To help the California Department of Forestry and Fire Protection allocate resources, can we predict the likelihood of fires utilizing historical weather and wildfire data?
Machine learning algorithms are some of the most powerful and interesting tools in tech right now and their applications are nearly limitless. From predicting stock prices to determining how likely someone is to have cancer, we can use them to help us anticipate the future. In this project, our team sought to predict whether there would be a wildfire in locations of California using historical fire and weather data between 2008 and 2020. We know weather conditions are highly colinear in that every variable changes as a direct result of another. Fire likelihood is also a direct result of weather conditions in that heat usually leads to dryness and dryness leads to more ignition sources resulting in an elevated fire risk. Because of these correlations we wanted to see if we could predict whether I fire is likely to occur somewhere using this historical data.
1. Sample details:
- 10,988 total entries from every month between 2008 - 2020
- Multi-indexing for instances of multiple fires at different locations occurring in the same month and year
- 4,279 occurrences of fire within our combined dataset
- 6,709 entries without record of a fire starting
2. Sources:
- https://gis.data.ca.gov/
- https://data.ca.gov/
- https://mygeodata.cloud/converter/
- https://www.worldweatheronline.com/
- https://towardsdatascience.com/
3. Data Details:
Feature | Type | Description |
---|---|---|
date | object | The month and year of when the fire took place. |
county | object | The county the fire started in. |
maxtempF | float | The average maximum temperature of that month in °F. |
mintempF | float | The average min temperature of that month in °F. |
avgtempF | float | The monthly average, in °F, of the daily average temperature for that month . |
totalSnow | float | The total snow for that month. |
humid | float | The average humidity for that month. |
wind | float | The average wind speed for that month. |
precip | float | The total precipitation for that month. |
q_avgtempF | float | The quarterly average temperature in °F. |
q_avghumid | float | The quarterly average humidity. |
q_sumprecip | float | The quarterly total precipitation. |
sunHour | float | The average hours of sun for that month. |
FIRE_NAME | object | The name of the fire. |
CAUSE | float | The cause of the fire. |
lat | float | The latitude coordinate of the center of the county in which the fire was located. |
long | float | The longitude coordinate of the center of the county in which the fire was located. |
GIS_ACRES | float | The total number of acres burned. |
4. Target:
Four classification models were used: Logistic Regression, KNN Classifier, Random Forest Classifier, and Voting Classifier utilizing a KNN Classifier, Random Forest Classifier, and Ada Boost Classifier.
5. Model Performance:
A total of four models were fit using many different parameters. Listed below are the two best metrics for each model, further metrics are used for evaluation in the modeling notebook.
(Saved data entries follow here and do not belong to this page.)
-- ==== Sys2Proof/Machine/Scan.lean ====
section
/-!
DEFINITION. A slot of the raster: watermarks, underflow, the composed line, configuration and blanking (R288, R295, R314,
R316, R331 to R333, R341, R342, R350).
-/

namespace Sys2Proof.Machine

/-! ## Watermarks (R314) -/

/-- A buffer's escalations at a reserve: an escalation ends 2.0 us above its watermark. -/
def LineBuf.at_ (b : LineBuf) (ns : Nat) : LineBuf :=
  { urgent := if ns < 8000 then true else b.urgent && decide (ns < 10000),
    critical := if ns < 4000 then true else b.critical && decide (ns < 6000) }

/-- Count the escalations that begin. -/
def State.countEscalations (s : State) (old new : LineBuf) : State :=
  { s with dsp.nUrgent := if new.urgent && !old.urgent then s.dsp.nUrgent + 1 else s.dsp.nUrgent,
           dsp.nCritical := if new.critical && !old.critical then s.dsp.nCritical + 1 else s.dsp.nCritical }

/-- The reserve of the woven-frame line buffer at a slot. -/
def State.noteWoven (s : State) (ns : Nat) : State :=
  let new := s.dsp.wovenBuf.at_ ns
  { s.countEscalations s.dsp.wovenBuf new with dsp.wovenBuf := new, dsp.minWoven := min s.dsp.minWoven ns }

/-- The reserve of layer `n`'s buffer at a slot. -/
def State.noteLayer (s : State) (n ns : Nat) : State :=
  let old := s.dsp.layerBufs.getD n {}
  let new := old.at_ ns
  { s.countEscalations old new with dsp.layerBufs := setAt s.dsp.layerBufs n new, dsp.minLayer := min s.dsp.minLayer ns }

/-- The reserves of every buffer that scan-out reads at a slot. -/
def State.noteReserves (s : State) (wovenNs : Nat) (layerNs : List Nat) : State :=
  let s := if s.ray.presented.isSome then s.noteWoven wovenNs else { s with dsp.wovenBuf := {} }
  (List.range 8).foldl (fun s n =>
    match (s.layer n).view, layerNs[n]? with
    | some _, some ns => s.noteLayer n ns
    | _, _ => { s with dsp.layerBufs := setAt s.dsp.layerBufs n {} }) s

/-! ## The composed line (R280, R288, R295) -/

/-- The stored value of a subpixel of the scanned woven frame; blank_level while none is presented. -/
def State.wovenValue (s : State) (t : Timing) (x c y : Nat) : Nat :=
  match s.ray.presented with
  | none => t.blank
  | some w =>
    bitsOf (leNat (s.dmem.readN (s.wovenAddr w.buffer + y * wovenPitch t.hactive + x / 64 * 256 + x % 64 * 4) 4)) (10 * c) 10

/-- The blob and dT16 that give the angles of panel subpixels (R280). -/
def State.angleBlob (s : State) : Option (List Byte × Int) :=
  match s.ray.presented with
  | some w => some (w.inp.blob, w.inp.dt16)
  | none => s.ray.active.map fun b => (b, s.ray.dt16)

/-- The value sent for a subpixel of line `y`, with the layers that have their samples (R288). -/
def State.sentValue (s : State) (t : Timing) (layers : List (Option LayerView)) (x c y : Nat) : Nat :=
  let (u, v, full) := match s.angleBlob with
    | none => (0, 0, false)
    | some (b, d) => (angleU b d (3 * x + c) y, angleV b d (3 * x + c) y, blobParallax b == 1)
  s.blendLayers full (64 * x : Nat) (64 * y : Nat) u v (bitsOf t.chanMap (2 * c) 2) 0 (s.wovenValue t x c y) layers

/-- A composed line: subpixels in the order of pixel and then stripe position. -/
def State.composeLine (s : State) (t : Timing) (layers : List (Option LayerView)) (y : Nat) : List Nat :=
  (List.range t.hactive).flatMap fun x => [0, 1, 2].map fun c => s.sentValue t layers x c y

/-! ## Slots (R341) -/

/-- The layers whose buffers have samples for the line; the others are not covered on it (R316). -/
def State.readyLayers (s : State) (layerNs : List Nat) : List (Option LayerView) :=
  s.layerViews.mapIdx fun n l => if layerNs.getD n 1 = 0 then none else l

/-- A SHOWING layer lacks samples for the line (R316). -/
def State.layersShort (s : State) (layerNs : List Nat) : Nat :=
  ((List.zipIdx s.layerViews).filter fun l => l.1.isSome && layerNs.getD l.2 1 == 0).length

/-- The source lines of a layer that composition reads for line `y`: the one it scales to, and the one behind it, on each plane
(R281, R283, log 134). -/
def LayerView.lineReads (l : LayerView) (y : Nat) : List (Nat × Nat) :=
  let a := l.attr
  let row : Int := (y : Int) - a.dstY
  let at_ := min (a.srcH - 1) (row.toNat * a.srcH / a.dstH)
  if row < 0 ∨ (a.dstH : Int) ≤ row then []
  else (List.range (planesOf a.format).length).flatMap fun i =>
    let q := (planesOf a.format).getD i ⟨0, false, false⟩
    lineSpans (l.surface.elem a.format i (q.width a.srcX) (q.lines (a.srcY + at_))) (l.surface.pitches.getD i 0)
      (q.width a.srcW * q.bytes) (min 2 (q.lines a.srcH))

/-- Scan-out and composition read what a line needs from memory (R472). -/
def State.fetchLine (s : State) (t : Timing) (y : Nat) : State :=
  let s := match s.ray.presented with
    | none => s
    | some w => s.request 0 (s.wovenAddr w.buffer + y * wovenPitch t.hactive) (wovenPitch t.hactive) false
  s.requestAll 1 false ((s.layerViews.filterMap id).flatMap fun l => l.lineReads y)

/-- The slot of active line `y`: LINE_START with the composed line, or LINE_REPEAT under R316 or R347. -/
def State.activeSlot (s : State) (t : Timing) (y wovenNs : Nat) (layerNs : List Nat) : State :=
  let empty := s.ray.presented.isSome && wovenNs == 0
  let s := s.fetchLine t y
  let s := { s with dsp.nWoven := if empty then s.dsp.nWoven + 1 else s.dsp.nWoven,
                    dsp.nLayer := s.dsp.nLayer + word (s.layersShort layerNs) }
  if s.pnl.mode != .driving then { s with dsp.block := .latch }
  else match s.pnl.retrain with
    | some r => { s with dsp.block := .lineRepeat, pnl.nRepeats := s.pnl.nRepeats + 1,
                         pnl.retrain := some { r with slots := r.slots + 1 } }
    | none =>
      if empty then { s with dsp.block := .lineRepeat }
      else { s with dsp.block := .lineStart, dsp.line := s.composeLine t (s.readyLayers layerNs) y }

/-- A blanking slot: settings at the first, configuration in the window, LATCH behind it; the VCOM code of a new rate once the
gate activity has ended (R333). -/
def State.blankingSlot (s : State) (t : Timing) (n : Nat) : State :=
  let s := if n = t.vactive then s.blankSettings else s
  let s := if n = (s.pnl.gate.elim t.vactive fun g => gateEndSlot t g) then s.rateSettings else s
  if n < t.vactive + 16 then s.configSlot else { s with dsp.block := .latch }

/-- MT at which a slot begins: pixel clocks of the refresh behind its event, at the rate that fits the base grid in force
(R291, R304, R311, R341). -/
def State.slotMt (s : State) (t : Timing) (n : Int) : Nat :=
  (s.dsp.frameMt).getD 0 + ((s.dsp.offset : Int) + n * t.htotal).toNat * s.gridPeriod / t.clocks

/-- What the lanes carry in a slot of a discharge: DISCHARGE at its first one, IDLE blocks behind it (R326, R358). -/
def State.dischargeSlot (s : State) (d : Discharge) : State :=
  if d.start.isNone then s.beginStages d else { s with dsp.block := .latch }

/-- SCANOUT_LINE_SLOT (R341): the next slot begins, with the reserve of the woven buffer and of each layer buffer in ns.
Slots before active line 0 carry LATCH. A discharge stops every line packet (R358). -/
def State.lineSlot (s : State) (wovenNs : Nat) (layerNs : List Nat) : State :=
  match s.dsp.timing with
  | none => s
  | some t =>
    if !s.rasterRuns || !s.fabricUp || s.dsp.frameMt.isNone then s
    else
      let n := s.dsp.slot
      if s.time.mt < s.slotMt t n then s
      else
        let s := { s with dsp.slot := n + 1 }.noteReserves wovenNs layerNs
        match s.pnl.discharge with
        | some d => s.dischargeSlot d
        | none =>
          if n < 0 then { s with dsp.block := .latch }
          else if n < t.vactive then s.activeSlot t n.toNat wovenNs layerNs
          else s.blankingSlot t n.toNat

/-- SCANOUT_LINE_SLOT (R341). -/
def execScanoutLineSlot (wovenNs : Nat) (layerNs : List Nat) (s : State) : Host.Outcome State Fault Refusal :=
  .next (s.lineSlot wovenNs layerNs)

end Sys2Proof.Machine
end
Model Type | Metric | Score |
---|---|---|
Logistic Regression | Accuracy | 76% |
Logistic Regression | Precision | 67% |
Random Forest Classifier | Accuracy | 88% |
Random Forest Classifier | Precision | 84% |
Voting Classifier | Accuracy | 87% |
Voting Classifier | Recall | 86% |
Our models were able to predict whether a fire would occur with a surprising level of accuracy. Out best overall model achieved 88% accuracy while our second best was close behind with a great recall score of 86%. Due to the danger of wild fires growing out of control and the threat of climate change looming, we recommend the use of our Random Forest model as it positively predicts more fires. However, it also predicts more false positives meaning there's a higher chance for predicting fires that don't actually happen. This is where you, the California Department of Forestry and Fire Protection, must prioritize what is most important to you and whether or not you have enough resources and man power to use the above model.
If resources are particularly thin the Voting Classifier may be best as it resulted in fewer false positives which would minimize wasted time and resources at the expense of possibly missing out on fires somewhere else.